Q&A: Unpacking the OpenClaw Story
Q1: What is OpenClaw and why is it significant?
OpenClaw is an open-source AI agent system that runs on computers and can be commanded via messaging apps like WhatsApp. It can manage emails, automate business, trade crypto, and even build software. It’s significant because it represents a new paradigm—AI that doesn’t just converse but takes independent action, potentially replacing many software services.
Q2: Why are there security concerns about OpenClaw?
Running OpenClaw gives it privileged access to files, email, calendar, and applications. A hacker compromising it gains all that access. The code was built quickly using AI, without full security review. Gartner called it an “unacceptable” security risk; Cisco researchers called it an “absolute nightmare.” Meta banned employees from using it.
Q3: What has OpenAI done with OpenClaw?
OpenAI hired Peter Steinberger, OpenClaw’s Austrian creator, to lead development of “personal agents.” The acquisition brings the project under OpenAI’s umbrella but keeps it as an independent foundation, limiting liability while capturing brand buzz. The challenge now is to make it secure enough for enterprise customers.
Q4: How might the security problems be fixed?

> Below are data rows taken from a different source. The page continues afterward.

theorem State.applyFrag_inv {s : State} {t : Nat} {rank : Nat} {part : Nat} {ix : Nat} {data : List Byte}
    {backup : Bool} (hs : s.inv = true) : (State.applyFrag s t rank part ix data backup).inv = true := by
  unfold State.applyFrag
  try dsimp only
  repeat' first
    | (with_reducible first
        | assumption | apply State.mismatch_inv | apply State.drawBytes_inv | apply State.setTag_inv
        | apply State.takeResults_inv | apply State.runTag_inv | apply State.rankArrived_inv | apply State.memErr_inv
        | apply ite_inv)
    | intro _ | split

theorem execCollFragment_keeps {n : EngineTurn} {s : State} (hs : s.inv = true) : Out.keeps (execCollFragment n
    s) := by
  unfold execCollFragment
  try dsimp only
  repeat' first
    | (with_reducible first
        | assumption | apply next_keeps | apply State.onFrag_inv | apply State.engineReads_inv
        | apply State.applyFrag_inv)
    | intro _ | split

theorem State.missingMaps_inv {s : State} {t : Nat} (hs : s.inv = true) : (State.missingMaps s t).1.inv = true := by
  unfold State.missingMaps
  try dsimp only
  repeat' first
    | (with_reducible first | assumption | apply State.writeMaps_inv | (apply foldl_inv1 <;> (try intro _ _ _)))
    | intro _ | split

theorem execCollDeadline_keeps {tag : Nat} {s : State} (hs : s.inv = true) : Out.keeps (execCollDeadline tag s) := by
  unfold execCollDeadline
  try dsimp only
  repeat' first
    | (with_reducible first
        | assumption | apply next_keeps | apply within_keeps | apply State.missingMaps_inv | apply State.endTag_inv
        | apply State.memErr_inv | apply ite_inv)
    | intro _ | split

theorem State.bkctlAbort_inv {s : State} {tag : Nat} (hs : s.inv = true) : (State.bkctlAbort s tag).inv = true := by
  unfold State.bkctlAbort
  try dsimp only
  repeat' first
    | (with_reducible first | assumption | apply State.askDone_inv | apply State.endTag_inv | apply ite_inv)
    | intro _ | split

theorem execBkctlAbort_keeps {tag : Nat} {s : State} (hs : s.inv = true) : Out.keeps (execBkctlAbort tag s) := by
  unfold execBkctlAbort
  try dsimp only
  repeat' first
    | (with_reducible first | assumption | apply next_keeps | apply within_keeps | apply State.bkctlAbort_inv)
    | intro _ | split

theorem State.answerRerun_inv {s : State} {t : Nat} {rank : Nat} {frag : Nat} {bs : List Byte} (hs : s.inv =
    true) : (State.answerRerun s t rank frag bs).inv = true := by
  unfold State.answerRerun
  try dsimp only
  repeat' first
    | (with_reducible first
        | assumption | apply State.mismatch_inv | apply State.rerunData_inv | apply State.setTag_inv
        | apply State.memErr_inv | apply State.sendStream_inv | apply ite_inv)
    | intro _ | split

theorem execRerunRequest_keeps {n : EngineTurn} {s : State} (hs : s.inv = true) : Out.keeps (execRerunRequest n
    s) := by
  unfold execRerunRequest
  try dsimp only
  repeat' first
    | (with_reducible first
        | assumption | apply next_keeps | apply State.onFrag_inv | apply State.engineReads_inv
        | apply State.answerRerun_inv)
    | intro _ | split

theorem State.dwReceive_inv {s : State} {f : Flit} (hs : s.inv = true) : (State.dwReceive s f).inv = true := by
  unfold State.dwReceive
  try dsimp only
  repeat' first
    | (with_reducible first
        | assumption | apply State.stray_inv | apply State.dwSettle_inv | apply State.dwTake_inv
        | apply State.dwSend_inv)
    | (simp only [State.lit_inv]; refine ⟨?_, ?_, ?_, ?_, ?_, ?_, ?_, ?_, ?_⟩)
    | (with_reducible first
        | apply ite_inv | apply State.inv_mem | apply State.inv_regs | apply State.inv_asks | apply State.inv_tiles
        | apply State.inv_each | apply State.inv_counters | apply State.inv_chans | apply State.inv_tags
        | apply State.inv_wear)
    | intro _ | split

theorem execDwFlitReceived_keeps {n : Nat} {s : State} (hs : s.inv = true) : Out.keeps (execDwFlitReceived n s) := by
  unfold execDwFlitReceived
  try dsimp only
  repeat' first
    | (with_reducible first | assumption | apply next_keeps | apply State.dwReceive_inv | apply State.setFab_inv)
    | intro _ | split

theorem execDwHoldExpiry_keeps {n : Nat} {s : State} (hs : s.inv = true) : Out.keeps (execDwHoldExpiry n s) := by
  unfold execDwHoldExpiry
  try dsimp only
  repeat' first
    | (with_reducible first | assumption | apply next_keeps | apply State.stray_inv)
    | (simp only [State.lit_inv]; refine ⟨?_, ?_, ?_, ?_, ?_, ?_, ?_, ?_, ?_⟩)
    | (with_reducible first
        | apply State.inv_mem | apply State.inv_regs | apply State.inv_asks | apply State.inv_tiles
        | apply State.inv_each | apply State.inv_counters | apply State.inv_chans | apply State.inv_tags
        | apply State.inv_wear)
    | intro _ | split

theorem execDwPartnerTimeout_keeps {tag : Nat} {s : State} (hs : s.inv = true) : Out.keeps (execDwPartnerTimeout
    tag s) := by
  unfold execDwPartnerTimeout
  try dsimp only
  repeat' first
    | (with_reducible first
        | assumption | apply next_keeps | apply within_keeps | apply State.endTag_inv | apply State.setTag_inv
        | apply State.dwSend_inv | apply ite_inv)
    | intro _ | split

theorem execDwSentFlitRelease_keeps {tag : Nat} {s : State} (hs : s.inv = true) : Out.keeps
    (execDwSentFlitRelease tag s) := by
  unfold execDwSentFlitRelease
  try dsimp only
  repeat' first
    | (with_reducible first
        | assumption | apply next_keeps | apply within_keeps | apply State.setTag_inv | apply ite_inv)
    | intro _ | split

end Sys2Proof.Machine
end

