-- ==== Sys2Proof/Tests/Slice0.lean ====
section
/-! SUPPORT. Small tests of the model, expected results from the manual, and the witnesses: states and operands that meet the
hypotheses of the statements together. -/

namespace Sys2Proof.Tests

set_option Elab.async false

open Sys2Proof Sys2Proof.Machine

/-! ## Helpers -/

/-- The module after reset with its events recorded, and one segment over HBM from address 0 with every permission. -/
def base : State := { State.reset.setReg .SEGDESC 0 (1 + 7 * 2 ^ 7 + 2 ^ 20 * 2 ^ 48) with events := [] }

/-- A context that issues. -/
def ctx0 : Ctx := { Ctx.reset with run := .running }

/-- A tile whose context F issues, with credit. -/
def tile0 : Tile := { Tile.reset with credit := 2 ^ 30, ctxF := ctx0 }

/-- `base` with tile 0 changed. -/
def onTile (f : Tile → Tile) : State := base.setTile 0 (f tile0)

/-- `base` with context F of tile 0 changed. -/
def onCtx (f : Ctx → Ctx) : State := onTile fun t => { t with ctxF := f t.ctxF }

/-- Context F of tile 0, guard p0. -/
def h0 : Head := ⟨0, .F, 0, false, []⟩

/-- The state a command answers; `base` if it stops. -/
def after (i : Instr) (s : State) : State :=
  match exec i s with
  | .next t => t
  | .fault _ => base
  | .refused _ => base

/-- Vector fields with these registers, all others 0. -/
def vf (ty : BitVec 5) (d a b : BitVec 5) : VF := ⟨0, 0, d, a, b, 0, ty, 0, 0⟩

/-- `State.runs` as a Bool. -/
def runsB (s : State) (h : Head) (w : Nat) (u : Uses) : Bool := s.goes h w u false && s.covered h.tile 16

theorem runsB_iff (s : State) (h : Head) (w : Nat) (u : Uses) : runsB s h w u = true ↔ s.runs h w u := by
  simp [runsB, State.runs]

/-- `State.startsAtIssue` as a Bool. -/
def startsB (s : State) (h : Head) (u : TUnit) (w : Nat) : Bool :=
  s.goes h w (usesUnit w) true && s.covered h.tile (costKey w) && (s.tile h.tile).tokenReady w
  && !(s.tile h.tile).blocked h.ctx (s.tile h.tile).seq (uReads w) (uWrites w)
  && (s.tile h.tile).ops.all fun o => decide (o.unit = u → o.started = true)

theorem startsB_iff (s : State) (h : Head) (u : TUnit) (w : Nat) : startsB s h u w = true ↔ s.startsAtIssue h u w := by
  simp only [startsB, State.startsAtIssue, Bool.and_eq_true, Bool.not_eq_true', List.all_eq_true, decide_eq_true_eq, and_assoc]

/-! ## Well-formed commands -/

/-- Each kind of number a command carries has its bound, and each byte string its length. -/
theorem test_wellFormed_refuses :
    ([.nop 1152 .F 0, .contextEnded 1152 .L, .copyStart 128 0 .good, .copyStart 0 16 .good, .edgeSwitchPlacement 4 [],
      .nakReplay 0 12, .portReset 48, .verifyTimeout 0 16, .ringFailed 0 36, .laserHigh 0 4, .bundleUp 0 6,
      .patrolScrub 192 0 0 [], .patrolScrub 0 0 8 [], .govRefill 8, .sensorSample 28 [], .linkLaneFail 172 true,
      .linkDegraded 160 false, .ucieBringup 16 0, .shadowCompare 256, .sqDoorbell 64 0, .sccountWrite true 65536 0,
      .collOpen ⟨4096, []⟩, .linkBlockReceived 0 0 (List.replicate 391 0), .trainingFrame 0 0 (List.replicate 143 0),
      .blowOkeyhash (List.replicate 1311 0), .commandStart (.entry (List.replicate 127 0)),
      .writtenValueTakesEffect .chctl 2048 ⟨0, true, [], true, [], [], []⟩ [],
      .writtenValueTakesEffect .dieref 8 ⟨0, true, [], true, [], [], []⟩ [],
      .writtenValueTakesEffect .hdctl 1 ⟨0, true, [], true, [], [], []⟩ []] : List Instr).all (fun i => !i.wellFormed) = true := by
  decide +kernel

/-- The greatest number of each is one the module has. -/
theorem test_wellFormed_accepts :
    ([.nop 1151 .F 0, .copyStart 127 15 .good, .edgeSwitchPlacement 3 [], .nakReplay 3 11, .portReset 47, .verifyTimeout 47 15,
      .ringFailed 47 35, .laserHigh 3 3, .bundleUp 3 5, .patrolScrub 191 0 7 [], .govRefill 7, .sensorSample 27 [], .linkLaneFail 171 true,
      .linkDegraded 159 false, .ucieBringup 15 0, .shadowCompare 255, .sqDoorbell 63 0, .sccountWrite true 65535 0, .collOpen ⟨4095, []⟩,
      .linkBlockReceived 0 0 (List.replicate 392 0), .trainingFrame 0 0 (List.replicate 144 0),
      .writtenValueTakesEffect .chctl 2047 ⟨0, true, [], true, [], [], []⟩ []] : List Instr).all Instr.wellFormed = true := by
  decide +kernel

/-- The table gives no row bits: no word spells a command. -/
theorem test_decodeTableWord (nbits w : Nat) : decodeTableWord nbits w = none := rfl

/-- A command at the front of the queue runs on the rest; an empty queue idles. -/
theorem test_step_takes_the_front :
    (match step { base with pending := [.pwrEn true, .hearthReset] } with
      | .next t => decide (t.pending = [.hearthReset])
      | _ => false) = true := by
  decide +kernel

/-! ## Words and numbers of the manual's examples -/

/-- Table 3-11: the four words of the example. -/
theorem test_words_of_table_3_11 :
    encArrive h0 ⟨1, 4, false, 0, 0, true, 1, 0x2A10⟩ = 0x6041400040012A10
    ∧ wordCI 0x1C h0 5 5 0xFFFFFFF8 = 0x17005140FFFFFFF8
    ∧ encWait h0 ⟨4, false, false, 0, 100, 0x2A10⟩ = 0x6082000000642A10
    ∧ encC 2 ⟨0, .F, 4, true, []⟩ 0 0 0 0xFFFFFFFD = 0x10A40000FFFFFFFD := by decide +kernel

/-- The example words of vfma (chapter 6), plansw (chapter 10) and atom (chapter 13). -/
theorem test_words_of_examples :
    encV 3 ⟨0, .F, 2, false, []⟩ ⟨0, 0x15, 4, 1, 2, 3, 2, 0, 0⟩ = 0x30D0152044310000
    ∧ encX 4 h0 ⟨7, 3, 0, 0x250150⟩ = 0x710070C000250150
    ∧ encD 3 h0 ⟨0, 0x12, 6, 8, 0, 0, 0, 32, 0x18⟩ = 0x50C0121880004018 := by decide +kernel

/-- The example words are legal, and a word of class 0 is not (R57). -/
theorem test_legal_words :
    ([0x6041400040012A10, 0x17005140FFFFFFF8, 0x6082000000642A10, 0x10A40000FFFFFFFD, 0x30D0152044310000, 0x710070C000250150,
      0x50C0121880004018] : List Nat).all legal = true ∧ legal 0 = false := by decide +kernel

/-- Table 4-4: conversions under RNE. -/
theorem test_table_4_4 :
    elemEnc false 5 .rne (fp32.decode 0x3FA00000) = 0x3A ∧ elemEnc false 5 .rne (fp32.decode 0x43960000) = 0x79
    ∧ elemEnc false 5 .rne (fp32.decode 0x43FA0000) = 0x7F ∧ elemEnc true 5 .rne (fp32.decode 0x43FA0000) = 0x7E
    ∧ elemEnc false 6 .rne (fp32.decode 0x43FA0000) = 0x60 ∧ elemEnc false 3 .rne (fp32.decode 0x3F808000) = 0x3F80
    ∧ elemEnc false 4 .rne (fp32.decode 0x33800000) = 0x0001 ∧ elemEnc false 5 .rne (fp32.decode 0xFF800000) = 0x7F
    ∧ elemEnc false 2 .rne (fp64.decode 0x7FF0000000000001) = 0x7FC00000 := by decide +kernel

/-- The KX example of chapter 4: 2^24, 1 and −2^24 leave 1 in any order, with anchor −38 and these bytes. -/
theorem test_kx_example :
    (let k := (Kx.ofBits 0).addAll [.fin false 1 24, .fin false 1 0, .fin true 1 24]
     let k' := (Kx.ofBits 0).addAll [.fin true 1 24, .fin false 1 24, .fin false 1 0]
     decide (k = k') && decide (k.anchor = -38) && decide ((leBytes 32 k.toBits).map BitVec.toNat
       = [0, 0, 0, 0, 0x40] ++ List.replicate 13 0 ++ [0xDA, 0x1F] ++ List.replicate 12 0)
     && decide (elemEnc false 2 .rne k.value = 0x3F800000)) = true := by decide +kernel

/-- Table 7-4: two steps of block top-k with J = 1. -/
theorem test_table_7_4 :
    (let blk := fun (e : Int) (ns : List Int) => SxBlock.mk e 0 false false (List.replicate 32 0) (ns ++ List.replicate 29 0)
     let one := topK true 1 (blk 0 [40, -40, 7]) 0 (List.replicate 32 0)
     let two := topK true 1 (blk 1 [2, 10, 0]) 0 ((one.crumb.getD []))
     decide (one.mask = 1) && decide ((one.crumb.getD []).take 3 = [0, -40, 7])
     && decide (two.mask = 2) && decide ((two.crumb.getD []).take 3 = [2, 0, 4])) = true := by decide +kernel

/-- The address of the interleave example (chapter 8): channel 104, local granule 99,420, byte 0x80; the next granule is in 120. -/
theorem test_interleave_example :
    base.place 0x123456780 = (104, 99420, 0x80) ∧ (base.place 0x123456800).1 = 120 := by decide +kernel

/-- The flit of chapter 9: header and tail bytes. -/
theorem test_flit_example :
    (let f : Flit := { Flit.empty with sep := clusterEp 37, dep := homeEp 2, sdev := 5, ddev := 17, kind := kREAD, cls := 0, epoch := 1,
                                       hops := 0, data := List.replicate 8 0, tag := 0x3C, seq := 0xA7 }
     decide (f.sep = 0x61) && decide (f.dep = 0x2A5)
     && decide ((f.bytes.take 10).map BitVec.toNat = [0x00, 0x09, 0x11, 0x05, 0xA5, 0x86, 0x01, 0x08, 0x00, 0x00])
     && decide ((f.bytes.drop 42).map BitVec.toNat = [0xA7, 0, 0, 0, 0, 0x3C])) = true := by decide +kernel

/-- The completion record of chapter 18's example, but for PHASE. -/
theorem test_completion_record_example :
    (let c : HostCmd := { id := 0, queue := 3, index := 17, entry := 1, pos := 0, status := 0, info := 0, started := 144, left := 0, nfault := 2,
                          report := some (12, false, ⟨0, 0x100040, 1, 0, false, false⟩) }
     decide ((c.record stFAULT).map BitVec.toNat = [0x11, 0, 3, 1, 1, 0, 0x0C, 0] ++ List.replicate 8 0
       ++ [0x40, 0, 0x10, 0, 0, 0, 2, 0, 0x90, 0, 0, 0, 0, 0, 0, 0])) = true := by decide +kernel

The core fix is “container isolation”—ensuring each agent can only access data explicitly given to it, similar to Anthropic’s sandboxed approach. The difficulty lies in making secure defaults for non-technical users. User behavior remains a vulnerability; connecting an agent to the wrong WhatsApp chat could give control to everyone in that group.
Q5: Is there historical precedent for this situation?
Some compare it to the early internet—insecure by design but becoming safer over time through encryption, firewalls, and best practices. However, the disruption to professional roles and software businesses may happen before security matures. The timeline depends on how quickly companies can make agents both secure and idiot-proof.